Good things come to those who wait -- at least if you're a Maserati fan. After a long supercar dry spell, the Italian luxe car maker has come through with the bold and yet refined MC20, the 630-hp successor to the MC12 that features a new twin-turbo V6 engine design and smooth lines that give it a lot of swagger. All-electric and convertible versions are also in the works.
For a supercar, the new MC20 (MC for Maserati Corse and 20 for 2020) has an almost understated, sporty soul. Featuring an ultra-light carbon-fiber monocoque, the car is under 3,300 lb and extremely aerodynamic. It is the first Maserati with butterfly doors. The heart of the MC20 is a V6 twin-turbo MTC (Maserati Twin Combustion) gasoline engine, entirely produced at the Modena, Italy, plant -- the first in over 20 years and an important Maserati patent.
Located at the rear of the vehicle, in keeping with traditional racing configurations, this unique engine features Formula 1 technology and its own name.
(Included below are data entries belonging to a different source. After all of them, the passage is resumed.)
-- ==== Sys2Proof/Syntax.lean ====
section
/-! DEFINITION. The commands of the block, one constructor per row of the operation table, with the
operands that each carries: an object request's fields, a frame's fields, a packet's bytes, or what
the outside world shows the module at the moment of a timed event. -/

namespace Sys2Proof

/-- The two management paths (chapter 2): lane C, or MCTP over I3C. -/
inductive Path where
  | inBand | outOfBand
deriving DecidableEq, Repr

/-- A die. -/
abbrev Die := Fin 2
/-- An optical port. -/
abbrev Port := Fin 24
/-- A lane of a port. -/
abbrev Lane := Fin 8
/-- A laser input. -/
abbrev LaserInput := Fin 6
/-- A power domain (Table 17-1). -/
abbrev Domain := Fin 50
/-- A matrix or vector engine of a die. -/
abbrev Engine := Fin 96
/-- A cluster of a die, and its control core. -/
abbrev Cluster := Fin 8
/-- A granary unit of a die. -/
abbrev GranUnit := Fin 16
/-- An update engine of a die. -/
abbrev UpdUnit := Fin 2
/-- A mailbox. -/
abbrev Mailbox := Fin 32

/-- The fields of an OBJECT request (Table 02-5) as they arrive, the opcode being the row's, with the
path, the number of the path's requests still unanswered at its arrival (R38) and, for SEG_DATA, the
number of the transfer's segments among them (R40). -/
structure ObjReq where
  path : Path
  outstanding : Nat
  segOutstanding : Nat
  flags : Byte
  tag : W16
  index : W16
  sub : Byte
  type : Byte
  length : W32
  abort : W16
  reserved : W16
  data : Bytes
deriving DecidableEq, Repr

/-- What a write to an object with a row of its own carries beside the value. -/
structure WReq where
  path : Path
  outstanding : Nat
  tag : W16
deriving DecidableEq, Repr

/-- A timing exchange with a peer on a control lane (R58, R59): the four hardware timestamps in ps,
the sender's depth from the root and its beat length in µs. -/
structure TimingExchange where
  t1 : W64
  t2 : W64
  t3 : W64
  t4 : W64
  depth : Byte
  beatUs : W16
deriving DecidableEq, Repr

/-- A generator unit's failure in a guard (R193): 0 engine, 1 granary or 2 update engine, its die and
number, and whether the duplicate comparison failed rather than the known answer. -/
structure GenFailure where
  kind : Fin 3
  die : Die
  unit : Byte
  duplicate : Bool
deriving DecidableEq, Repr

/-- A data lane of a port. -/
structure LaneId where
  port : Port
  lane : Lane
deriving DecidableEq, Repr

/-- What the outside world shows at a guard: the generator units that fail their checks, the receive lanes
whose estimated pre-FEC error ratio over the beat exceeds 4.8 × 10^-4 (R321), and the launched power of
each port's active control laser in 0.01 dBm (R308), and the OMA received on each data lane, port × 8 + lane, in
0.01 dBm (R302). -/
structure BoundaryEnv where
  genFailures : List GenFailure
  noisy : List LaneId
  ctlLaunch : List W16
  rxOma : List W16
deriving DecidableEq, Repr

/-- An error that has struck a stored memory line (R265, R266): the line's address, the symbol struck and its bits that
are inverted. The next read of the line meets it. -/
structure Upset where
  line : W64
  symbol : Fin 36
  mask : W16
deriving DecidableEq, Repr

/-- A device-access instruction of a control core (Table 07-11): the core, the register fields, funct7,
and whether the two cores of the pair made the same request (R184). -/
structure CoreReq where
  die : Die
  cluster : Cluster
  rd : Fin 32
  rs1 : Fin 32
  rs2 : Fin 32
  funct7 : BitVec 7
  agree : Bool
deriving DecidableEq, Repr

/-- An instruction that a control core pair retires (R180, R184): where the next one lies, whether the
two cores agree, the trap cause when it traps, and what it writes and where it loads and stores. -/
structure Retire where
  die : Die
  cluster : Cluster
  nextPc : W64
  agree : Bool
  trap : Option Byte
  rd : Fin 32
  value : W64
  fp : Option (Fin 32 × W64)
  csr : Option (BitVec 12 × W64)
  loadAt : Option (W64 × Fin 9)
  storeAt : Option (W64 × Bytes)
deriving DecidableEq, Repr

/-- A packet as it arrives: the head's fields (Table 14-1), the type being the row's or an operand of
its own, the 24 bytes of type fields (Table 14-3), MSG_CRC, and the payload. -/
structure Packet where
  flags : Byte
  cls : Byte
  epoch : Byte
  dst : W16
  src : W16
  flow : W16
  length : W16
  psn : W32
  msgId : W32
  index : W16
  count : W16
  step : W32
  attempt : Byte
  reserved : BitVec 24
  fields : BitVec 192
  msgCrc : W64
  payload : Bytes
deriving DecidableEq, Repr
The new power unit has a V90-degree architecture, with a 3-liter, 6-cylinder twin turbo, and features a dry sump (a classic solution on super sportscars). It delivers 630 hp at 7,500 rpm and 730 Nm of torque from 3,000 rpm. It's called the Nettuno (which means Neptune in Italian and goes along nicely with the brand's trident logo), and it propels the car from 0 to 60 mph in under 3 sec and a top speed over 200 mph. The compression ratio is 11:1, the stroke is 82 mm, and the bore 88 mm. The rear-wheel-drive car has an 8-speed dual clutch automatic transmission with paddleshift.
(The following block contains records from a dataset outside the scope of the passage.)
-- ==== Sys2Proof/Machine/Objects.lean ====
section
/-! DEFINITION. The object dictionary's table: one row for each object that the manual's object
tables list (R28, R30, R32, R33), its type, access class, default, retention class and stated range,
and the owning function of each index range (R34, R36). Sub-index 0x00 of every index is derived
(R28). -/

namespace Sys2Proof.Machine

/-- The types of Table 02-1. -/
inductive OTy where
  | bool | u8 | u16 | u32 | u64 | i16 | i32 | i64 | f32 | f64 | bits32 | bits64 | bits128
  | str | blob | time | place
deriving DecidableEq, Repr

/-- The access classes of Table 02-2. -/
inductive Acc where
  | ro | rw | rwa | rwd | wo | cmd
deriving DecidableEq, Repr

/-- The retention classes of Table 02-3. -/
inductive Ret where
  | f | k | d | v
deriving DecidableEq, Repr

/-- The functions that own index ranges (R34, R36): the management complex, the timebase, the
COMPUTE, FABRIC, OPTICS and UPDATE functions of R424, the memory and the self-test engine. -/
inductive Fn where
  | mgmt | timebase | compute | fabric | optics | update | memory | selftest
deriving DecidableEq, Repr

/-- How a row of an object table gives its default. -/
inductive Dflt where
  | num (n : Nat) | text (bs : List Nat) | zeroBytes (n : Nat) | empty
  | orderCode | serial | serialDigest | fwVersion | nonce | svnFuse | imageDigest
  | vendorKeyDigest | clBias | diagSigners | homeSlot | homeState | tokens | latency | recipeKinds
deriving DecidableEq, Repr

/-- One row of an object table: `span` consecutive indices (24 per port, 6 per laser input, else 1),
sub-indices `lo` to `hi`; `rng` lists the intervals of the stated range (none stated: empty);
`maxLen` bounds a BLOB. -/
structure ObjRow where
  index : Nat
  span : Nat
  lo : Nat
  hi : Nat
  ty : OTy
  acc : Acc
  dflt : Dflt
  ret : Ret
  rng : List (Int × Int)
  maxLen : Nat
deriving DecidableEq, Repr

/-- The code of a type (Table 02-1). -/
def OTy.code : OTy → Nat
  | .bool => 1 | .u8 => 2 | .u16 => 3 | .u32 => 4 | .u64 => 5 | .i16 => 6 | .i32 => 7 | .i64 => 8
  | .f32 => 9 | .f64 => 10 | .bits32 => 11 | .bits64 => 12 | .bits128 => 13 | .str => 14
  | .blob => 15 | .time => 16 | .place => 17

/-- The length in bytes of a type of fixed length, 0 for STR and BLOB (Table 02-1). -/
def OTy.len : OTy → Nat
  | .bool => 1 | .u8 => 1 | .u16 => 2 | .u32 => 4 | .u64 => 8 | .i16 => 2 | .i32 => 4 | .i64 => 8
  | .f32 => 4 | .f64 => 8 | .bits32 => 4 | .bits64 => 8 | .bits128 => 16 | .str => 0
  | .blob => 0 | .time => 12 | .place => 2

/-- Whether a value of the type is held as bytes. -/
def OTy.isBytes : OTy → Bool
  | .str => true | .blob => true
  | .bool => false | .u8 => false | .u16 => false | .u32 => false | .u64 => false | .i16 => false
  | .i32 => false | .i64 => false | .f32 => false | .f64 => false | .bits32 => false
  | .bits64 => false | .bits128 => false | .time => false | .place => false

/-- The key of an object: index × 256 + sub-index. -/
def objKey (index sub : Nat) : Nat := index * 256 + sub

/-- Object rows of the identity tables. -/
def rowsIdentity0 : List ObjRow :=
  [⟨0x1000, 1, 1, 1, .str, .ro, (.text [78, 111, 108, 100, 97, 109, 111, 114]), .f, [], 64⟩,
   ⟨0x1000, 1, 2, 2, .str, .ro, (.text [78, 68, 77, 45, 67, 76, 57, 54, 48]), .f, [], 64⟩,
   ⟨0x1000, 1, 3, 3, .str, .ro, .orderCode, .f, [], 64⟩,
   ⟨0x1000, 1, 4, 4, .str, .ro, .serial, .f, [], 64⟩,
   ⟨0x1000, 1, 5, 5, .u64, .ro, .serialDigest, .f, [], 0⟩,
   ⟨0x1000, 1, 6, 6, .u16, .ro, (.num 256), .f, [], 0⟩,
   ⟨0x1000, 1, 7, 7, .u32, .ro, .fwVersion, .f, [], 0⟩,
   ⟨0x1000, 1, 8, 8, .u16, .ro, (.num 1), .f, [], 0⟩,
   ⟨0x1000, 1, 9, 9, .u32, .ro, (.num 62917), .f, [], 0⟩,
   ⟨0x1010, 1, 1, 1, .place, .rwa, (.num 0), .k, [], 0⟩,
   ⟨0x1010, 1, 2, 2, .bool, .ro, (.num 0), .k, [], 0⟩,
   ⟨0x1020, 1, 1, 1, .bits32, .rw, (.num 3), .k, [(0, 3)], 0⟩,
   ⟨0x1020, 1, 2, 2, .u8, .ro, (.num 78), .f, [], 0⟩,
   ⟨0x1020, 1, 3, 3, .u8, .ro, (.num 0), .v, [], 0⟩,
   ⟨0x1020, 1, 4, 4, .u8, .ro, (.num 0), .v, [], 0⟩,
   ⟨0x1020, 1, 5, 5, .u16, .ro, (.num 50), .f, [], 0⟩,
   ⟨0x1020, 1, 6, 6, .u16, .rw, (.num 1000), .k, [(100, 60000)], 0⟩,
   ⟨0x1020, 1, 7, 7, .u64, .ro, (.num 0), .d, [], 0⟩,
   ⟨0x1020, 1, 8, 8, .u64, .ro, (.num 0), .d, [], 0⟩,
   ⟨0x1020, 1, 9, 9, .u64, .ro, (.num 0), .d, [], 0⟩,
   ⟨0x1018, 1, 1, 1, .bits128, .ro, (.num 16383), .f, [], 0⟩,
   ⟨0x1019, 1, 1, 1, .bits128, .rwa, (.num 0), .d, [], 0⟩,
   ⟨0x101A, 1, 1, 1, .bits128, .ro, (.num 0), .d, [], 0⟩]

/-- Object rows of the time tables. -/
def rowsTime0 : List ObjRow :=
  [⟨0x2000, 1, 1, 1, .time, .ro, (.num 0), .k, [], 0⟩,
   ⟨0x2000, 1, 2, 2, .u8, .ro, (.num 0), .k, [], 0⟩,
   ⟨0x2000, 1, 3, 3, .i32, .ro, (.num 0), .k, [], 0⟩,
   ⟨0x2000, 1, 4, 4, .u32, .ro, (.num 0), .k, [], 0⟩,
   ⟨0x2000, 1, 5, 5, .u8, .ro, (.num 255), .k, [], 0⟩,
   ⟨0x2000, 1, 6, 6, .u32, .ro, (.num 0), .k, [], 0⟩,
   ⟨0x2001, 1, 1, 1, .u16, .ro, (.num 100), .k, [], 0⟩,
   ⟨0x2001, 1, 2, 2, .u16, .rwa, (.num 100), .k, [(20, 1000)], 0⟩,
   ⟨0x2001, 1, 3, 3, .u64, .rwa, (.num 0), .k, [], 0⟩,
   ⟨0x2001, 1, 4, 4, .u16, .ro, (.num 2000), .f, [], 0⟩,
   ⟨0x2010, 1, 1, 1, .u8, .rwa, (.num 0), .k, [(0, 2)], 0⟩,
   ⟨0x2010, 1, 2, 2, .u8, .rwa, (.num 255), .k, [(0, 23), (255, 255)], 0⟩,
   ⟨0x2010, 1, 3, 3, .u8, .rwa, (.num 255), .k, [(0, 23), (255, 255)], 0⟩,
   ⟨0x2010, 1, 4, 4, .time, .cmd, (.num 0), .d, [], 0⟩,
   ⟨0x2010, 1, 5, 5, .u32, .rw, (.num 20000), .k, [(1000, 100000)], 0⟩,
   ⟨0x2020, 1, 1, 1, .blob, .rwa, .empty, .d, [], 16777216⟩,
   ⟨0x2020, 1, 2, 2, .u8, .cmd, (.num 0), .d, [(1, 1)], 0⟩,
   ⟨0x2020, 1, 3, 3, .u8, .cmd, (.num 0), .d, [(1, 1)], 0⟩,
   ⟨0x2020, 1, 4, 4, .u8, .ro, (.num 0), .d, [], 0⟩,
   ⟨0x2020, 1, 5, 5, .blob, .ro, .empty, .d, [], 16777216⟩,
   ⟨0x2020, 1, 6, 6, .u64, .ro, (.num 0), .d, [], 0⟩,
   ⟨0x2021, 1, 1, 1, .u16, .ro, (.num 0), .d, [], 0⟩,
   ⟨0x2021, 1, 2, 2, .u32, .ro, (.num 4294967295), .d, [], 0⟩,
   ⟨0x2021, 1, 3, 3, .u16, .ro, (.num 65535), .d, [], 0⟩,
   ⟨0x2021, 1, 4, 4, .u32, .ro, (.num 0), .d, [], 0⟩,
   ⟨0x2021, 1, 5, 5, .u32, .ro, (.num 0), .d, [], 0⟩,
   ⟨0x2021, 1, 6, 6, .u32, .ro, (.num 0), .d, [], 0⟩,
   ⟨0x2022, 1, 1, 1, .u64, .cmd, (.num 0), .d, [], 0⟩,
   ⟨0x2022, 1, 2, 2, .u8, .cmd, (.num 0), .d, [(1, 1)], 0⟩,
   ⟨0x2022, 1, 3, 3, .u32, .ro, (.num 0), .d, [], 0⟩]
The heart of the engine is the innovative pre-chamber combustion system featuring twin-spark plugs. This technology is derived from Formula 1 and is now available, for the first time, on a road car engine. The engine has three main features:
The pre-chamber: a combustion chamber is set between the central electrode and the traditional combustion chamber and connected by a series of specially designed holes.
Lateral sparkplug: a traditional sparkplug acts as a support to ensure constant combustion when the engine is operating at a level that doesn't need the pre-chamber to kick in.
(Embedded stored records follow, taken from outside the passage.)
-- ==== Sys2Proof/Machine/Links.lean ====
section
/-! DEFINITION. Links (chapter 13): the planned lanes and data links of a port, the lanes in use against
the reserve, hellos and cabling classes, ACCEPT, RESETTING and LINK_DOWN, the data gate, and the sequenced
frames of lane C. -/

namespace Sys2Proof.Machine

/-! ### Lane masks -/

/-- The lanes of a list as a mask. -/
def laneMask (ns : List Nat) : Nat := ns.foldl (fun a n => a ||| 2 ^ n) 0

/-- The lanes of `a` outside `b`. -/
def maskWithout (a b : Nat) : Nat := laneMask ((setBitsOf 8 a).filter (fun n => !bit b n))

/-- The number of lanes of a mask. -/
def laneCount (m : Nat) : Nat := (setBitsOf 8 m).length

/-! ### Ports, rings and routes -/

/-- The key of a transmit ring, of the crosspoint in use for (i, n), and of a monitor ring. -/
def txKey (p n : Nat) : Nat := 8 * p + n
def xpKey (i n : Nat) : Nat := 192 + 8 * i + n
def monKey (input src n : Nat) : Nat := 384 + 16 * input + 8 * src + n

/-- A ring. -/
def State.ringAt (s : State) (k : Nat) : Micro := Bank.get s.micro Micro.init k

/-- A ring replaced. -/
def State.setRingAt (s : State) (k : Nat) (m : Micro) : State :=
  { s with micro := Bank.set s.micro Micro.init k m }

/-- A ring is LOCKED (Table 12-7). -/
def State.locked (s : State) (k : Nat) : Bool := (s.ringAt k).state == 4

/-- The route of (i, n): an output port, 0xFE LOCAL or 0xFF DARK (R286). -/
def State.route (s : State) (i n : Nat) : Nat := bits (s.obj (oXrRoute i)) (8 * n) 8

/-- The input that passes onto output channel (o, n). -/
def State.passInto (s : State) (o n : Nat) : Option Nat := (upto 24).find? (fun i => s.route i n == o)

/-- A port to the host bridge card (R372). -/
def State.hostPort (s : State) (p : Nat) : Bool := bit (s.obj oHostPorts) p

/-! ### Planned lanes and data links (R291, R314) -/

/-- The plan whose circuits are in force and its map: the admitted plan's, or the loaded blob's from the
first beat of its rehearsal on. -/
def State.linkPlan (s : State) : Option (Plan × Nat) :=
  if s.admitted then s.plan.map (fun p => (p, s.obj oMapNow % 255))
  else if 2 ≤ s.obj oPrepareState then
    s.prep.map (fun q => (parsePlan (s.blob oPlanBlob), q.map))
  else none

/-- Whether a circuit starts (or, received, ends) at a port of a place. -/
def circuitEnds (place p : Nat) (rx : Bool) (c : Circuit) : Bool :=
  if rx then c.dst == place && c.dstPort == p else c.src == place && c.srcPort == p

/-- The circuits that start or end at a port in a map. -/
def endsIn (pl : Plan) (m place p : Nat) (rx : Bool) : List Circuit :=
  pl.circuits.filter (fun c => c.map == m && circuitEnds place p rx c)

/-- The far end of a circuit: the place and the port. -/
def farEnd (rx : Bool) (c : Circuit) : Nat × Nat := if rx then (c.src, c.srcPort) else (c.dst, c.dstPort)

/-- The data links of a port direction in a map: the far end and the lanes. -/
def linksIn (pl : Plan) (m place p : Nat) (rx : Bool) : List ((Nat × Nat) × Nat) :=
  let cs := endsIn pl m place p rx
  ((cs.map (farEnd rx)).eraseDups).map (fun f =>
    (f, laneMask ((cs.filter (fun c => farEnd rx c == f)).map (fun c => c.lane))))

/-- The data links of a port direction now; a host port's one link joins it to the stated peer. -/
def State.dataLinks (s : State) (p : Nat) (rx : Bool) : List ((Nat × Nat) × Nat) :=
  if s.hostPort p then [((s.obj (oPeerPlace p), s.obj (oPeerPort p)), 0xFF)]
  else match s.linkPlan with
    | some q => linksIn q.1 q.2 s.place p rx
    | none => []

/-- The planned lanes of a port direction now. -/
def State.planned (s : State) (p : Nat) (rx : Bool) : Nat :=
  (s.dataLinks p rx).foldl (fun a l => a ||| l.2) 0

/-- The data link of a port direction that holds a lane. -/
def State.linkOf (s : State) (p : Nat) (rx : Bool) (n : Nat) : Option ((Nat × Nat) × Nat) :=
  (s.dataLinks p rx).find? (fun l => bit l.2 n)

/-- The lowest lane of a mask. -/
def lowestLane (m : Nat) : Nat := ((setBitsOf 8 m).head?).getD 0

/-- The places whose hellos carry RESETTING (R325). -/
def State.resettingPlaces (s : State) : List Nat :=
  ((upto 24).filter (fun p => (s.portSt p).resetSince.isSome)).map (fun p =>
    fieldLe (s.blob (oHelloSeen p)) 2 2)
Twin injection system, direct and indirect: Linked to the fuel supply pressure at 350 bar, the system reduces noise low down on the rev range, lowering emissions and improving consumption.
Maserati designed the MC20 to be the natural evolution of the highly successful MC12, the car that in 2004 marked Maserati's return to racing after 37 years. The MC12 won 22 races (including three victories in the 24 Hours of Spa) and 14 Championship titles across the Constructors' Championship, Drivers' Championship, and Teams' Championships in the FIA GT from 2004 to 2010. Maserati says it will return to the world of racing with the MC20.
The MC20 design was produced in about 24 months, with a team of Maserati Innovation Lab engineers, technical specialists from the Maserati Engine Lab, and designers from the Maserati Style Center. The Virtual Vehicle Dynamics Development system, which includes the use of one of the world's most advanced dynamic simulators, was developed in-house by the Maserati Innovation Lab and is based on a complex mathematical model called "Virtual Car." Ninety-seven percent of the dynamic tests were completed using this method, which greatly optimized development times. The car was then fine-tuned with exhaustive track and road test sessions.
The aerodynamics were designed through over 2,000 man-hours in the Dallara Wind Tunnel and more than a thousand CFD (Computational Fluid Dynamics) simulations, which enabled the creation of a real work of art. The resulting car has a sleek line, with only a discreet rear spoiler that improves downforce without detracting from the MC20's design language. The car is designed to create downforce by channeling air under and through the car (vortex generators at the front, significant design work on the underbody) as opposed to primarily over the top of it, which keeps the overall design very clean.
Inside the cabin, the driver is always central. Every component has a purpose and is completely driver-oriented. There are simple forms, very few sharp edges, and minimal distractions. There are two 10-in. screens, one for the cockpit and the other for the Maserati Touch Control Plus system. Simplicity is also the keynote of the carbon fiber-clad central console, with just a few features: the wireless smartphone charger, the driving mode selector (GT, Wet, Sport, Corsa, and ESC Off, which deactivates the control functions), two speed selection buttons, the power window controls, the Multimedia System controls, and a handy storage compartment underneath the armrest. All the other controls are on the steering wheel, with the ignition button on the left and the launch control on the right.
Maserati has also developed six new colors for the MC20: Bianco Audace (isnpired by glaciers, it is white with a noticeable blue undertone), Giallo Genio (yellow), Rosso Vincente (red), Blu Infinito (electric blue), Nero Enigma (black), and Grigio Mistero (dark gray).
The production launch is scheduled for the end of 2020. Pricing starts at $215,000.